/-- A buffered receive takes its message: the word or tile, the units and the credit (R186). -/
def State.takeMessage (s : State) (core : Nat) (m : Stored) : State :=
  (s.modCore core (fun c => { c with normal := c.normal.filter (fun x => x.first != m.first) })).creditBack core m.msg

/-- The first poisoned line of the units of a message of the normal area, as its pool offset (R378). -/
def State.poisonedUnit (s : State) (core : Nat) (m : Stored) : Option Word :=
  (s.mem.poisonIn (poolKey core (inboxBase (s.core core).part + m.first * 64)) (m.units * 64)).map (fun l =>
    word (l * 64 % 2 ^ 21))

/-- A waiting buffered receive, its message present, completes (R186). One whose message stands in a poisoned line takes
POISON, its destination still pending (R144, R378). -/
def State.buffered (s : State) (core handle : Nat) : State :=
  let e := s.ep core handle
  let pn := e.owner.toNat
  match (s.core core).messageFor handle with
  | none => s
  | some m =>
    if e.engine then
      let t := (s.modEp core handle Endpoint.rest).takeMessage core m
      if (s.poisonedUnit core m).isSome then t.vecPoisoned core handle else t.vecOperand core handle m.msg.body
    else match (s.proc core pn).wait with
      | .receivingB h d off =>
        if h != handle then s
        else if (s.poisonedUnit core m).isSome then
          ((((s.modEp core handle Endpoint.rest).takeMessage core m).poisonRead core pn
            ((s.poisonedUnit core m).getD 0)).acquireAll core pn).wake core pn
        else
          let s := (s.modEp core handle Endpoint.rest).takeMessage core m
          let s := if e.isTile then s.landTile core (pidOf core pn) .n off (m.msg.body.take e.len) else s
          let v := if e.isTile then 0 else m.msg.words.getD 0 0
          ((s.arriveReg core pn d v).acquireAll core pn).wake core pn
      | _ => s

/-- A message takes units of the normal area, and a receive or an ALT that waits for it goes on. -/
def State.enterNormal (s : State) (core u : Nat) (m : Msg) : State :=
  let c := s.core core
  let s := s.modCore core (fun c => { c with normal := c.normal ++ [{ msg := m, first := u, units := m.units }] })
  let s := s.writeImage core (inboxBase c.part + u * 64) m
  if 2 ≤ m.kind.toNat then s
  else
    let h := m.handle.toNat
    match c.epFind h with
    | none => s
    | some e => if e.state == 2 then s.buffered core h else if e.state == 3 then s.altCheck core e.wpn.toNat else s

/-- Whether a message is addressed to a CLOSED endpoint of a core (R183). -/
def State.closedFor (s : State) (core : Nat) (m : Msg) : Bool :=
  m.kind.toNat ≤ 1 && ((s.core core).epFind m.handle.toNat).any (fun e => e.state == 6)

/-- A message at a core: freed at a closed endpoint, sent on where its endpoint has moved, or given units; none when it is
refused (R183, R184, R187, R198). -/
def State.receiveMessage (s : State) (core : Nat) (m : Msg) : Option State :=
  let c := s.core core
  let e := if m.kind.toNat ≤ 1 then c.epFind m.handle.toNat else none
  if s.closedFor core m then some s
  else match e.bind (fun e => e.newPlace) with
    | some there => some (s.sendPacket core there none (.message m))
    | none =>
      if c.divert then s.stage core m 1
      else match c.normalRun m.units with
        | some u => some (s.enterNormal core u m)
        | none => (s.modCore core (fun c => { c with divert := true })).stage core m 1

/-- Whether a core's launch counts it as done (R162). -/
def State.coreDone (s : State) (core : Nat) : Bool :=
  match (s.core core).launch with
  | some l => (s.die l.die).running.any (fun r => r.id == l.id && !r.undone.contains core)
  | none => false

/-- The DONEMSG report of a message that a done core cannot receive (R202). -/
def State.undeliverable (s : State) (core : Nat) (m : Msg) : State :=
  s.report core { kind := 4, cause := Cause.donemsg.code, pid := m.sender, job := BitVec.ofNat 16 (s.jobOf core),
                  more := [BitVec.ofNat 512 (packWords m.header)] }

/-- MESSAGE_ARRIVAL (R187, R198, R202): at a done core the message is discarded with a DONEMSG report; one to a core outside
its job is refused, and freed there (R336). -/
def execMessageArrival (pkt : Nat) (s : State) : Answer :=
  .next (match s.arrived pkt with
    | some p =>
      match p.body with
      | .message m =>
        if s.foreign p then s.unpacket pkt
        else if s.coreDone p.dst then
          ((s.unpacket pkt).creditBack p.dst m).undeliverable p.dst m
        else match (s.unpacket pkt).receiveMessage p.dst m with
          | some t => t
          | none => { s with net := s.net.set pkt { p with
              retryAt := some (s.ticks + 64 * 2 ^ min p.tries 6), tries := p.tries + 1 } }.modCore p.dst (fun c =>
                { c with divert := true })
      | _ => s
    | none => s)

/-! ### Buffered sends (R185, R193) -/

/-- An active record's control doubleword in the scratchpad, as its sender reads it (R193). -/
def State.activeControl (s : State) (core pn : Nat) (a : Word) : Word := (s.recordWords core pn a 1).headD 0

/-- The message a send builds (R185, R188, R193). -/
def State.buildMessage (s : State) (core pn handle : Nat) (src : Word) : Msg :=
  let e := s.ep core handle
  let m : Msg := { sender := BitVec.ofNat 31 (pidOf core pn), handle := e.phandle, back := handle, job := s.jobOf core }
  if e.typ == 2 then
    let ws := (s.readRun core pn .n (poolKey core src.toNat) 8).2
    let ctl := ws.getD 0 0
    let args := ws.drop 1
    if ctl.getLsbD 0 then { m with kind := 3, hidx := ctl.extractLsb' 8 6, words := args, handle := 0 }
    else
      let n := 4 * ((ctl.extractLsb' 1 4).toNat + 1)
      let code := (s.tileBytes core pn (src + 64) 64).take n
      { m with kind := 2, nm1 := ctl.extractLsb' 1 4, words := args, handle := 0,
               body := code ++ List.replicate (64 - n) 0 }
  else if e.isTile then { m with kind := 1, body := s.tileBytes core pn src e.len }
  else { m with kind := 0, words := [src] }

/-- The state after the bytes of a send's message have been read (R274, R378). -/
def State.readMessage (s : State) (core pn handle : Nat) (src : Word) : State :=
  let e := s.ep core handle
  if e.typ == 2 then s.readTile core pn src 128 else if e.isTile then s.readTile core pn src e.len else s

/-- The message of a departing sender leaves once the accesses before it are performed (R185). -/
def State.messageLeaves (s : State) (core pn : Nat) : State :=
  match (s.proc core pn).wait with
  | .departing handle src upto =>
    if !(s.core core).releaseHolds pn upto then s
    else
      let e := s.ep core handle
      let m := s.buildMessage core pn handle src
      let s := s.readMessage core pn handle src
      if e.isHost then
        match s.hostPut core handle pn m.words m.body with
        | some t => t.wake core pn
        | none => s
      else (s.sendPacket core e.peerCore none (.message m)).wake core pn
  | _ => s

/-- MESSAGE_DEPARTURE (R185). -/
def execMessageDeparture (core pn : Nat) (s : State) : Answer := .next (s.messageLeaves core pn)

/-- Bytes a held send takes of the hold buffer (R204). -/
def Msg.heldBytes (m : Msg) : Nat :=
  match m.kind.toNat with
  | 1 => 64 + m.body.length
  | 2 => 128
  | _ => 64

/-- A held item of a send (R204), its bytes read at issue; the process's earlier writes to its pool are performed by then
(R300). -/
def State.holdSend (s : State) (core pn handle : Nat) (src : Word) : HoldItem :=
  let m := s.buildMessage core pn handle src
  .message handle m (s.ep core handle).peerCore m.heldBytes

/-- A send's item enters the hold buffer, its bytes read. -/
def State.holdItem (s : State) (core pn handle : Nat) (src : Word) (x : HoldItem) : State :=
  (s.readMessage core pn handle src).modCore core (fun c => { c with hold := { c.hold with items := c.hold.items ++ [x] } })

/-- A credit is taken (R185 step 2). -/
def State.takeCredit (s : State) (core handle : Nat) : State :=
  s.modEp core handle (fun e => { e with credit := e.credit - 1 })

/-- A buffered send, its checks passed (R185, R204). -/
def State.bufferedSend (t : State) (handle : Nat) (src : Word) : State :=
  let core := t.ctx.core
  let pn := t.ctx.pn
  let region := (t.core core).regionOf pn
  let item := t.holdSend core pn handle src
  if region && !(t.core core).hold.room item.bytes then t.trap .specovf 0
  else if (t.ep core handle).state == 7 then t.block .blockedChan (.offering handle src 0)
  else if (t.ep core handle).credit == 0 then
    (t.modEp core handle (fun e => { e.offered pn with wdata := src })).block .blockedChan (.credit handle src)
  else
    let t := t.takeCredit core handle
    if region then (t.holdItem core pn handle src item).advance
    else t.block .blockedSync (.departing handle src (t.core core).nextTag)

/-- A waiting buffered send takes a credit (R185, R204). -/
def State.sendGoes (s : State) (core pn handle : Nat) (src : Word) : State :=
  if (s.core core).regionOf pn then
    let item := s.holdSend core pn handle src
    if (s.core core).hold.room item.bytes then
      ((s.takeCredit core handle).holdItem core pn handle src item).wake core pn
    else s.trapBlocked core pn .specovf 0
  else (s.takeCredit core handle).modProc core pn (fun p => { p with
    state := if p.state == .blockedChan then .blockedSync else p.state
    wait := .departing handle src (s.core core).nextTag })

/-- A buffered operation held at a MOVING end goes on once the move has ended (R184): a send takes a credit or waits for
one, a receive takes its message or waits. -/
def State.bufferedGoes (s : State) (core pn : Nat) : State :=
  match (s.proc core pn).wait with
  | .offering handle src _ =>
    let e := s.ep core handle
    if !e.buffered || e.state == 7 then s
    else if e.credit == 0 then
      (s.modEp core handle (fun e => { e.offered pn with wdata := src })).modProc core pn (fun p => { p with
        wait := .credit handle src })
    else s.sendGoes core pn handle src
  | .recording handle off dest _ =>
    let e := s.ep core handle
    if !e.buffered || e.state == 7 then s
    else
      let s := s.modProc core pn (fun p => { p with wait := .receivingB handle dest off })
      if ((s.core core).messageFor handle).isSome then s.buffered core handle
      else s.modEp core handle (fun e => { e.awaits pn off with engine := false })
  | _ => s
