-- ==== Sys2Proof/Machine/Sheaf.lean ====
section
/-! DEFINITION. The sheaf: its instructions (R291 to R295), die queues, frames and the token (R285 to R288, R364 to R367),
the board replicas and landings (R289, R290), leaving (R296, R297) and formation (R363). -/

namespace Sys2Proof.Machine

/-! ### Operations of processes (R288, R293, R294) -/

def SheafOp.core : SheafOp → Nat
  | .st c _ _ _ _ | .cas c _ _ _ _ _ | .pub c _ _ _ _ => c
def SheafOp.pn : SheafOp → Nat
  | .st _ p _ _ _ | .cas _ p _ _ _ _ | .pub _ p _ _ _ => p
def SheafOp.isPub : SheafOp → Bool
  | .pub _ _ _ _ _ => true
  | _ => false

/-- The SSN at which a sheaf accepts no further operation (R297, R367). -/
def ssnLimit : Nat := 2 ^ 48 - 2 ^ 24

/-- The first check of R291 that fails. op: 0 SHPUB, 1 SHST, 2 SHCAS. -/
def State.sheafCheck (s : State) (core op : Nat) (a b : Word) : Option (Cause × Word) :=
  if !s.sheafMember core then some (.prot, 0)
  else if op != 0 then
    if 65536 ≤ a.toNat then some (.prot, a) else if a.toNat % 8 != 0 then some (.align, a) else none
  else if b.toNat / 2 ^ 39 != 0 then some (.prot, b)
  else if 64 ≤ b.toNat / 2 ^ 32 then some (.prot, b)
  else if b.toNat % 2 ^ 32 % 64 != 0 then some (.align, b)
  else if a.toNat % 64 != 0 then some (.align, a)
  else if !inScratch (s.core core).part a.toNat ((b.toNat / 2 ^ 32 + 1) * 64) then some (.localbound, a)
  else none

/-- A waiting operation enters its die's queue once R288 holds and the queue has room. -/
def State.sheafEnters (s : State) (core pn : Nat) : State :=
  match (s.proc core pn).wait with
  | .sheafRelease op d x y z entry upto =>
    let die := dieOf core
    if (s.core core).releaseHolds pn upto && (s.die die).sheafQ.length < 256
        && (s.pkg (pkgOf core)).nextSsn ≤ ssnLimit then
      let o : SheafOp := match op with
        | 0 => .pub core pn (entry - 1) x y
        | 1 => .st core pn d (x.toNat / 8) y
        | _ => .cas core pn d (x.toNat / 8) y z
      (s.modDie die (fun e => { e with sheafQ := e.sheafQ ++ [o] })).wake core pn
    else s
  | _ => s

/-- An operation whose checks passed waits for R288 and for room. -/
def State.sheafWait (t : State) (op d : Nat) (x y z : Word) (entry : Nat) : State :=
  let core := t.ctx.core
  (t.block .blockedSync (.sheafRelease op d x y z entry (t.core core).nextTag)).sheafEnters core t.ctx.pn

/-- SHPUB (R291, R294). -/
def execShpub (w : BitVec 2) (d a b : BitVec 5) (s : State) : Answer :=
  let core := s.ctx.core
  s.issue w { reads := [s.ra a, s.rb b], writes := [s.rd d], var := true, ready := (s.core core).futureFree } (fun t =>
    let x := s.g (s.ra a)
    let y := s.g (s.rb b)
    match t.sheafCheck core 0 x y with
    | some (c, f) => t.trap c f
    | none =>
      let r := t.allocFuture core s.ctx.pn (s.rd d) 5 none
      r.1.sheafWait 0 (s.rd d) x y 0 (r.2 + 1))

/-- SHST and SHCAS, their checks passed (R293). -/
def State.sheafBoard (t : State) (op d : Nat) (x y z : Word) : State :=
  match t.sheafCheck t.ctx.core op x y with
  | some (c, f) => t.trap c f
  | none => (t.pendDest d).sheafWait op d x y z 0

/-- SHST (R291, R293). -/
def execShst (w : BitVec 2) (d a b : BitVec 5) (s : State) : Answer :=
  s.issue w { reads := [s.ra a, s.rb b], writes := [s.rd d], var := true } (fun t =>
    t.sheafBoard 1 (s.rd d) (s.g (s.ra a)) (s.g (s.rb b)) 0)

/-- SHCAS (R291, R293): g[D] is the compare value and the destination. -/
def execShcas (w : BitVec 2) (d a b : BitVec 5) (s : State) : Answer :=
  s.issue w { reads := [s.ra a, s.rb b, s.rd d], writes := [s.rd d], var := true } (fun t =>
    t.sheafBoard 2 (s.rd d) (s.g (s.ra a)) (s.g (s.rb b)) (s.g (s.rd d)))

/-- SHACQ (R291, R295). -/
def execShacq (w : BitVec 2) (a : BitVec 5) (s : State) : Answer :=
  let core := s.ctx.core
  let x := s.g (s.ra a)
  let applied := (s.die (dieOf core)).applied
  let target := if x.getLsbD 63 then applied else x.toNat % 2 ^ 48
  s.issue w { reads := [s.ra a] } (fun t =>
    t.noHandler (word target) (fun t =>
      if !t.sheafMember core then t.trap .prot 0
      else if applied < target then t.block .blockedSync (.sheafAcquire target)
      else (t.acquireAll core s.ctx.pn).advance))

/-! ### Waiters of a die -/

/-- Every process of a die, as core and number. -/
def State.procsOf (s : State) (die : Nat) : List (Nat × Nat) :=
  (s.cores.filter (fun e => dieOf e.1 == die)).flatMap (fun e => e.2.procs.map (fun p => (e.1, p.1)))
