-- ==== Sys2Proof/Machine/Step.lean ====
section
/-! DEFINITION. One step of the machine: the next input of the schedule, if it is an event, else the hardware's own step
(log 2); and a word placed where the next step issues it (log 5). -/

namespace Sys2Proof.Machine

/-- The step. -/
def step (s : State) : Host.Outcome State Fault Refusal :=
  match s.inputs with
  | [] => s.hardware
  | none :: rest => { s with inputs := rest }.hardware
  | some e :: rest => if e.isEvent then exec e { s with inputs := rest } else .next { s with inputs := rest }

/-- The core that executes a word placed by withFetchWord: a kernel core for GATE (R333), else a compute core. -/
def fetchCore (w : Nat) : Nat := if w / 2 ^ 24 % 64 = 0x3A then 256 else 0

/-- Where the placed word lies: the lowest global address (R116). -/
def fetchPc : Nat := 2 ^ 48

/-- The line that holds a word at its start, zeros after it. -/
def fetchLine (nbits w : Nat) : Line :=
  { addr := fetchPc / 16, bytes := bytesOfWord (BitVec.ofNat 32 (w % 2 ^ nbits)) ++ List.replicate 12 0 }

/-- A word in the line buffer of a running process of W = 128, in slot 0 of a core whose turn it is (log 5). -/
def State.withFetchWord (s : State) (nbits w : Nat) : State :=
  let k := fetchCore (w % 2 ^ nbits)
  let p : Proc := { (({} : Proc).freshWindow 128) with state := .running, pc := word fetchPc }
  let c := s.core k
  let s := s.setCore k { (c.setProc 0 p).setSlot 0 { proc := some 0, cur := some (fetchLine nbits w) } with
    rotPtr := 0, stopped := false, gated := false, flight := [] }
  let d := s.die 0
  { s.setDie 0 { d with inReset := false, switching := false } with inputs := [], phase := [.issue k] }

end Sys2Proof.Machine
end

* _INSTRUCTIONS TO FOLLOW_:
Using the listing above, copy exactly the line that contains "nm1 := ctl.extractLsb'", the line that contains "let s := s.readMessage", and each line that falls between them.

* _RESULT OF THIS TASK_:
      { m with kind := 2, nm1 := ctl.extractLsb' 1 4, words := args, handle := 0,
               body := code ++ List.replicate (64 - n) 0 }
  else if e.isTile then { m with kind := 1, body := s.tileBytes core pn src e.len }
  else { m with kind := 0, words := [src] }

/-- The state after the bytes of a send's message have been read (R274, R378). -/
def State.readMessage (s : State) (core pn handle : Nat) (src : Word) : State :=
  let e := s.ep core handle
  if e.typ == 2 then s.readTile core pn src 128 else if e.isTile then s.readTile core pn src e.len else s

/-- The message of a departing sender leaves once the accesses before it are performed (R185). -/
def State.messageLeaves (s : State) (core pn : Nat) : State :=
  match (s.proc core pn).wait with
  | .departing handle src upto =>
    if !(s.core core).releaseHolds pn upto then s
    else
      let e := s.ep core handle
      let m := s.buildMessage core pn handle src
      let s := s.readMessage core pn handle src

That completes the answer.